## Task details
Return, from the data that follows, each line that holds the word "List".

[Data entries]
-- ==== Sys2Proof/Syntax.lean ====
section
/-! DEFINITION. The syntax of the machine: registers, data types, operands and the 21 real
instructions of spec/30_encoding.md R103, one constructor for each row of spec/opcode_table.json. -/

namespace Sys2Proof

/-- The thirty registers of spec/10_state.md R20. `r k` is `$r(k+1)` and `s k` is `$s(k+1)`. -/
inductive Reg where
  | ip
  | sp
  | fp
  | flag
  | ret
  | zero
  | r (k : Fin 16)
  | s (k : Fin 8)
deriving DecidableEq, Repr

/-- The data type of an arithmetic instruction, bits 10 to 11 (spec/30_encoding.md R99): no suffix,
`s`, `f` and `d`. -/
inductive DType where
  | int64
  | int32
  | float
  | double
deriving DecidableEq, Repr

/-- The conditional field, bits 6 to 9 (spec/30_encoding.md R91, R100): the test bit and the three
test bits, which are kept even where the test bit is 0 and they are ignored (R101, R105). -/
structure Cond where
  test : Bool
  cc : BitVec 3
deriving DecidableEq, Repr

/-- The conditional field of an instruction written without a `?cc` postfix. -/
def Cond.always : Cond := ⟨false, 0⟩

/-- The 34-bit operand of spec/30_encoding.md R95, R96: the four addressing modes. As an `<addr>` it
may not be immediate (R98), which `Instr.wf` checks. -/
inductive Operand where
  | imm (data : Half)
  | mem (addr : Half)
  | reg (r : Reg)
  | regOff (r : Reg) (n : BitVec 24)
deriving DecidableEq, Repr

/-- The names of the 21 real instructions (spec/30_encoding.md R103). -/
inductive Op where
  | nop | load | loadu | store | add | sub | mul | div | idiv | cmp | b
  | not | and | or | xor | shr | shl | push | call | ret | syscall
deriving DecidableEq, Repr

/-- The real instructions with their operands (spec/30_encoding.md R93). `c` is the conditional
field, `d` the destination register, `s` the source register, `v` a `<value>`, `a` an `<addr>`. -/
inductive Instr where
  | nop
  | load (c : Cond) (d : Reg) (v : Operand)
  | loadu (c : Cond) (d : Reg) (v : Operand)
  | store (c : Cond) (r : Reg) (a : Operand)
  | add (c : Cond) (t : DType) (d s : Reg) (v : Operand)
  | sub (c : Cond) (t : DType) (d s : Reg) (v : Operand)
  | mul (c : Cond) (t : DType) (d s : Reg) (v : Operand)
  | div (c : Cond) (t : DType) (d s : Reg) (v : Operand)
  | idiv (c : Cond) (t : DType) (d s : Reg) (v : Operand)
  | cmp (c : Cond) (r : Reg) (v : Operand)
  | b (cnd : BitVec 3) (a : Operand)
  | not (c : Cond) (d s : Reg)
  | and (c : Cond) (d s : Reg) (v : Operand)
  | or (c : Cond) (d s : Reg) (v : Operand)
  | xor (c : Cond) (d s : Reg) (v : Operand)
  | shr (c : Cond) (d s : Reg) (v : Operand)
  | shl (c : Cond) (d s : Reg) (v : Operand)
  | push (c : Cond) (v : Operand)
  | call (c : Cond) (v : Operand)
  | ret (c : Cond)
  | syscall (c : Cond) (v : Operand)
deriving DecidableEq, Repr

/-- The name of an instruction. -/
def Instr.op : Instr → Op
  | .nop => .nop
  | .load .. => .load
  | .loadu .. => .loadu
  | .store .. => .store
  | .add .. => .add
  | .sub .. => .sub
  | .mul .. => .mul
  | .div .. => .div
  | .idiv .. => .idiv
  | .cmp .. => .cmp
  | .b .. => .b
  | .not .. => .not
  | .and .. => .and
  | .or .. => .or
  | .xor .. => .xor
  | .shr .. => .shr
  | .shl .. => .shl
  | .push .. => .push
  | .call .. => .call
  | .ret .. => .ret
  | .syscall .. => .syscall

/-- Every register, in the order of their numbers (spec/10_state.md R21). -/
def Reg.all : List Reg :=
  [.ip, .sp, .fp, .flag, .ret, .zero,
   .r 0, .r 1, .r 2, .r 3, .r 4, .r 5, .r 6, .r 7, .r 8, .r 9, .r 10, .r 11, .r 12, .r 13, .r 14, .r 15,
   .s 0, .s 1, .s 2, .s 3, .s 4, .s 5, .s 6, .s 7]

/-- Every real instruction's name, in the order of spec/30_encoding.md R103. -/
def Op.all : List Op :=
  [.nop, .load, .loadu, .store, .add, .sub, .mul, .div, .idiv, .cmp, .b,
   .not, .and, .or, .xor, .shr, .shl, .push, .call, .ret, .syscall]

end Sys2Proof
end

## Reply to the task
def Reg.all : List Reg :=
def Op.all : List Op :=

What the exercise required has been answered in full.